Note: Entry of orders is dealt with in Rule 39.32 of the Federal Court Rules 2011.
MIDDLETON J:
INTRODUCTION
1 This is an appeal from a judgment of the Federal Circuit Court given on 10 November 2017. The primary judge dismissed an application for judicial review of a decision of the second respondent (the ‘Tribunal’) made on 27 October 2014, to affirm a decision by a delegate of the first respondent (the ‘Minister’) to refuse to grant the appellant a Skilled (Provisional) (Class VC) visa (a ‘skilled visa’).
2 On 24 November 2017, the appellant filed a notice of appeal with the following grounds that the Federal Circuit Court:-
(1) Erred in dismissing the case unfairly without any evidence.
(2) Ignored the fact that the appellant had not “colluded” in the fraud of his migration agent (‘S & S Migration’).
(3) Erred in finding that the appellant was “indifferent” to the fraudulent actions of his migration agent in a manner that amounted to a general authority to his agent.
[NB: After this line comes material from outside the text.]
-- ==== Sys2Proof/Syntax.lean ====
section
/-! DEFINITION. The commands of the FCM-48 as one inductive, one constructor per row of spec/opcode_table.json. -/

namespace Sys2Proof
(4) Erred in considering that in its finding that the appellant “was indifferent” to his agent’s fraud, having regard to the nature of that indifference, was a sufficient basis to deny the appellant the relief he sought given that the Federal Circuit Court found that there was fraud by the migration agent and no evidence that the appellant was positively complicit in that fraud.
3 One of the main contentions of the appellant was that the primary judge should have found that his visa application was invalid, on the basis that the purported application was vitiated by fraud perpetrated by his migration agent.
4 The written submissions of the appellant filed in this Court included the following grounds:
1. The Honour Judge ought to have seen that the standard of proof applied should be the criminal standard of beyond reasonable doubt is not applicable in the present case to the applicant. Neither the Honour Judge in his reasoning in the impugned judgment nor the respondent in his arguments dealt with the question squarely. Though the Honour Judge categorically recorded at Paragraph 25 that strictly speaking, it was not correct to conclude there was no evidence about the matters about which the applicant spoke as the applicant filed affidavit setting out certain issues. That said, I invited the applicant to tell me all he wanted to tell me about the visa application in this case and of the role of S&S had in the process.
2. The Honour Judge should not have confined to evidence tested by cross- examination or oral evidence as it cannot have been easy for the appellant to face lengthy questioning from experienced counsel before the court of High level.
3. The Honour Judge should have found that the respondent's decision was not in accordance with the law since the judge failed to point out the insufficient evidence provided to allege that the applicant was indifferent to his agent's fraud. The letter of Tribunal 28 April 2014 stating that information relating to the applicant was located in the S&S and the S&S had been found to have lodged applications to the then Department of Immigration and Citizenship that contained false or misleading Information. On the other hand evidence given by the applicant by filing document under the heading "Affidavit for Federal Circuit Court of Australia and the statement made by the applicant before the Honour Judge from the bar table are consistent and candid.
4. The Honour Judge ought to have held that the appellant is not bound by the strict rules of evidence and is entitled to have regard to discharging the burden of proving the fraud on the balance of probabilities and the evidence on record duly affirming by both the parties that S&S migration has committed the fraud.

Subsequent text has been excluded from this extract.